Today he woke up like any other day, but it wasn’t just
any other day. He looked at his
sleeping wife, and rolled back over consciously not defining the date.
She would wake up in another ten minutes and hit the
shower while he made coffee.
Then she would make breakfast while he showered. He would kiss her goodbye, and she
would slip his father’s watch in his pocket. He would think about telling her not to, but then he would
hurry off to the firm to prepare for the latest deposition.
She thought she was being cute always remembering the
watch that would have otherwise stayed in the drawer. She never picked up on the weight
that was attached to the object.
About six months after they started dating, she had asked him about the
watch, why he hadn’t had it fixed.
He couldn’t tell her; he masked his feelings as the woman who stopped
it was so good at doing.
That same night, he went out with Weiss, got shit-faced,
and decided that he couldn’t keep it up. He couldn’t keep up the waiting. He wouldn’t allow the current woman who shared his life to
be stuck in limbo too. It was
time to move on however painful it was.
Some days he could go the whole day without remembering
her smile, her laugh. But other
days, well, those days he just didn’t want to get out of bed. The story was always unfinished. What happened to her? The coroner said there was too much
blood lost, that he doubted she could have survived. But there was no body, and too many
other players in the sinister game they played hadn’t been seen since. Too many questions. No leads. At first, he let it
drive him crazy. Until it landed
him in the hospital for a month with exhaustion.
And there he met her. She was a nurse, and she nursed him back to health. She knew he had lost someone, and she
wouldn’t give up on him. He
remembers when he had been in the same position, helping another grieve her
fiancé.
He quit the government. He couldn’t stand looking down the hallways, past the
flirting corners, at the briefing rooms, without memories screaming at
him. He joined a practice and
started life as a lawyer again.
He knew many people thought he was a coward. He thought he was one too for leaving. But how else could he move on?

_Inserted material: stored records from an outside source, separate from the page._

@[simp] theorem Device.takeShipLoop_keeps (s : Device) (c : Loop) :
    (s.takeShipLoop c).time = s.time ∧ (s.takeShipLoop c).half = s.half ∧ (s.takeShipLoop c).strap = s.strap ∧
    (s.takeShipLoop c).port = s.port ∧ (s.takeShipLoop c).jobs = s.jobs ∧
    (s.takeShipLoop c).requests = s.requests ∧ (s.takeShipLoop c).tanks = s.tanks ∧
    (s.takeShipLoop c).charter = s.charter ∧ (s.takeShipLoop c).reports.usable = s.reports.usable ∧
    (s.takeShipLoop c).reports.producer = s.reports.producer ∧
    (s.takeShipLoop c).reports.consumer = s.reports.consumer ∧
    (s.takeShipLoop c).reports.producerInMemory = s.reports.producerInMemory ∧
    (s.takeShipLoop c).reports.interrupt = s.reports.interrupt ∧ (s.takeShipLoop c).stills = s.stills ∧
    (s.takeShipLoop c).valves = s.valves ∧ (s.takeShipLoop c).bus.mode = s.bus.mode ∧
    (s.takeShipLoop c).bus.tail = s.bus.tail ∧ (s.takeShipLoop c).bus.lastStart = s.bus.lastStart ∧
    (s.takeShipLoop c).bus.idleScan = s.bus.idleScan ∧ (s.takeShipLoop c).bus.startHeld = s.bus.startHeld ∧
    (s.takeShipLoop c).slotNode = s.slotNode ∧ (s.takeShipLoop c).shutdown.tankAlarm = s.shutdown.tankAlarm ∧
    (s.takeShipLoop c).shutdown.valveAlarm = s.shutdown.valveAlarm := by
  unfold Device.takeShipLoop; (try dsimp only); (repeat' split) <;> simp

/-! ## The line controller (spec/01) -/

@[simp] theorem Device.primeClaim_keeps (s : Device) (l : Line) :
    (s.primeClaim l).time = s.time ∧ (s.primeClaim l).half = s.half ∧ (s.primeClaim l).strap = s.strap ∧
    (s.primeClaim l).port = s.port ∧ (s.primeClaim l).jobs = s.jobs ∧ (s.primeClaim l).requests = s.requests ∧
    (s.primeClaim l).memory = s.memory ∧ (s.primeClaim l).tanks = s.tanks ∧
    (s.primeClaim l).shutdown = s.shutdown ∧ (s.primeClaim l).charter = s.charter ∧
    (s.primeClaim l).reports.usable = s.reports.usable ∧ (s.primeClaim l).reports.producer = s.reports.producer ∧
    (s.primeClaim l).reports.consumer = s.reports.consumer ∧
    (s.primeClaim l).reports.producerInMemory = s.reports.producerInMemory ∧
    (s.primeClaim l).reports.interrupt = s.reports.interrupt ∧ (s.primeClaim l).stills = s.stills ∧
    (s.primeClaim l).valves = s.valves ∧ (s.primeClaim l).bus.mode = s.bus.mode ∧
    (s.primeClaim l).bus.tail = s.bus.tail ∧ (s.primeClaim l).bus.lastStart = s.bus.lastStart ∧
    (s.primeClaim l).bus.idleScan = s.bus.idleScan ∧ (s.primeClaim l).bus.startHeld = s.bus.startHeld ∧
    (s.primeClaim l).slotNode = s.slotNode := by
  unfold Device.primeClaim; (try dsimp only); (repeat' split) <;> simp

@[simp] theorem Device.primeFromLineup_keeps (s : Device) (l : Line) :
    (s.primeFromLineup l).time = s.time ∧ (s.primeFromLineup l).half = s.half ∧
    (s.primeFromLineup l).strap = s.strap ∧ (s.primeFromLineup l).port = s.port ∧
    (s.primeFromLineup l).jobs = s.jobs ∧ (s.primeFromLineup l).requests = s.requests ∧
    (s.primeFromLineup l).memory = s.memory ∧ (s.primeFromLineup l).tanks = s.tanks ∧
    (s.primeFromLineup l).shutdown = s.shutdown ∧ (s.primeFromLineup l).charter = s.charter ∧
    (s.primeFromLineup l).reports.usable = s.reports.usable ∧
    (s.primeFromLineup l).reports.producer = s.reports.producer ∧
    (s.primeFromLineup l).reports.consumer = s.reports.consumer ∧
    (s.primeFromLineup l).reports.producerInMemory = s.reports.producerInMemory ∧
    (s.primeFromLineup l).reports.interrupt = s.reports.interrupt ∧ (s.primeFromLineup l).stills = s.stills ∧
    (s.primeFromLineup l).valves = s.valves ∧ (s.primeFromLineup l).bus.mode = s.bus.mode ∧
    (s.primeFromLineup l).bus.tail = s.bus.tail ∧ (s.primeFromLineup l).bus.lastStart = s.bus.lastStart ∧
    (s.primeFromLineup l).bus.idleScan = s.bus.idleScan ∧ (s.primeFromLineup l).bus.startHeld = s.bus.startHeld ∧
    (s.primeFromLineup l).slotNode = s.slotNode := by
  unfold Device.primeFromLineup; (try dsimp only); (repeat' split) <;> simp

He married the nurse. Imagine his horror when she decided to surprise him on
their wedding day – she had his father’s watch fixed. He couldn’t tell her how much it hurt
on the day that was supposed to have nothing to do with their past lives.
So he goes into work, smiles at his secretary, and sorts
through the piles of paper on his desk.
His secretary comes in after thirty minutes to debrief him on his
schedule. She reminds him of his
11:30. He says that he thought
it was tomorrow. She gently
explains that it is today, the first of the month. His brow wrinkles.
He thought October 1st was tomorrow. He had hoped not to remember the date
until it was already come and gone.
He gets out the watch.
It’s obligatory now, a duty.
He must confront the date.
And that’s when he notices it. His father’s watch has
stopped.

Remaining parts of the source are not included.